# 60-year-old is oldest Army soldier killed in Iraq



## ToughOmbre (May 14, 2009)

May 14, 2009, 6:48PM 

PHOENIX — A 60-year-old Vietnam War veteran killed by a roadside bomb in Iraq has become the oldest Army soldier to die in that conflict, the military said Thursday.

Maj. Steven Hutchison, of Scottsdale, Ariz., served in Vietnam and wanted to re-enlist immediately after the 9/11 terror attacks, but that his wife was against it, his brother said.

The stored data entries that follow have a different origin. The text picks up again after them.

-- ==== Sys2Proof/Machine/Regs.lean ====
section
/-! DEFINITION. The set-up registers of the device by BAR0 byte offset, and their fields: Tables 21.4 to 21.10 and the field
tables of the chapters. Every name is the manual's; an array's index letters are arguments, the block's index first. -/

namespace Sys2Proof.Machine
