/-- Abandons one sequence of the step (R349, R350): issue stops, nothing commits, episodes end; the other sequences of the step
restart it without the abandoned one, each with one pre-emption. A step past its commit point stands, and awaits its REMOTE advances no
longer (R466). A sequence not in the step completes without running. -/
def State.abandonSeq (s : State) (id detail : Nat) : State :=
  match s.net.step with
  | none => (s.endSeq id 2 detail).inc Reg.DL_ABANDONS
  | some x =>
    if x.seqIds.contains id && ! x.committed then
      let t := ((s.stopClusters).endEpisodes).rollback
      let t := (t.endSeq id 2 detail).inc Reg.DL_ABANDONS
      let rest := x.seqIds.filter (· ≠ id)
      -- an undo record that failed its check loses data of the whole run (R494)
      if t.rg Reg.FH_CPL_MISMATCH ≠ s.rg Reg.FH_CPL_MISMATCH then (t.each rest fun u k => u.endSeq k 2 0).setStep none else
      let t := (t.each rest fun u k => u.setSeq k { u.seq k with preempt := (u.seq k).preempt + 1, state := .displaced }).setStep none
      if rest.isEmpty then t else { t with net := { t.net with restart := some x.slot } }
    else
      let t := (s.endSeq id 2 detail).inc Reg.DL_ABANDONS
      if x.seqIds.contains id then t.setStep (some { x with remoteWait := [] }) else t

/-- Data with no other copy is lost (R494), and the affected run is abandoned with detail NONE. -/
def State.dataLost (s : State) (i a : Nat) : State :=
  let t := s.lostRecord i a
  match t.net.step with
  | none => t
  | some x => if x.inst == i then t.each x.seqIds fun u id => u.abandonSeq id 0 else t

end Sys2Proof.Machine
end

Richard Hutchison told The Associated Press on Thursday that when she died, "a part of him died" so he signed up in July 2007.

"He was very devoted to the service and to his country," Richard Hutchison said.

He described him as a great big brother and friend. "I didn't want him to go," he said through tears, adding that he loved his brother "so much."

The Pentagon said Steven Hutchison was killed in Iraq on Sunday. Army spokesman Lt. Col. Nathan Banks said Thursday that Hutchison was the oldest Army soldier killed in Iraq.

An Associated Press database of soldiers killed in Iraq and Afghanistan shows that Hutchison is the oldest member of any service branch killed since the wars broke out.

Hutchison served in Afghanistan for a year before deploying to Iraq in October, heading a 12-soldier team that trained the Iraqi military, his brother said. Later, he was assigned to help secure Iraq's southern border.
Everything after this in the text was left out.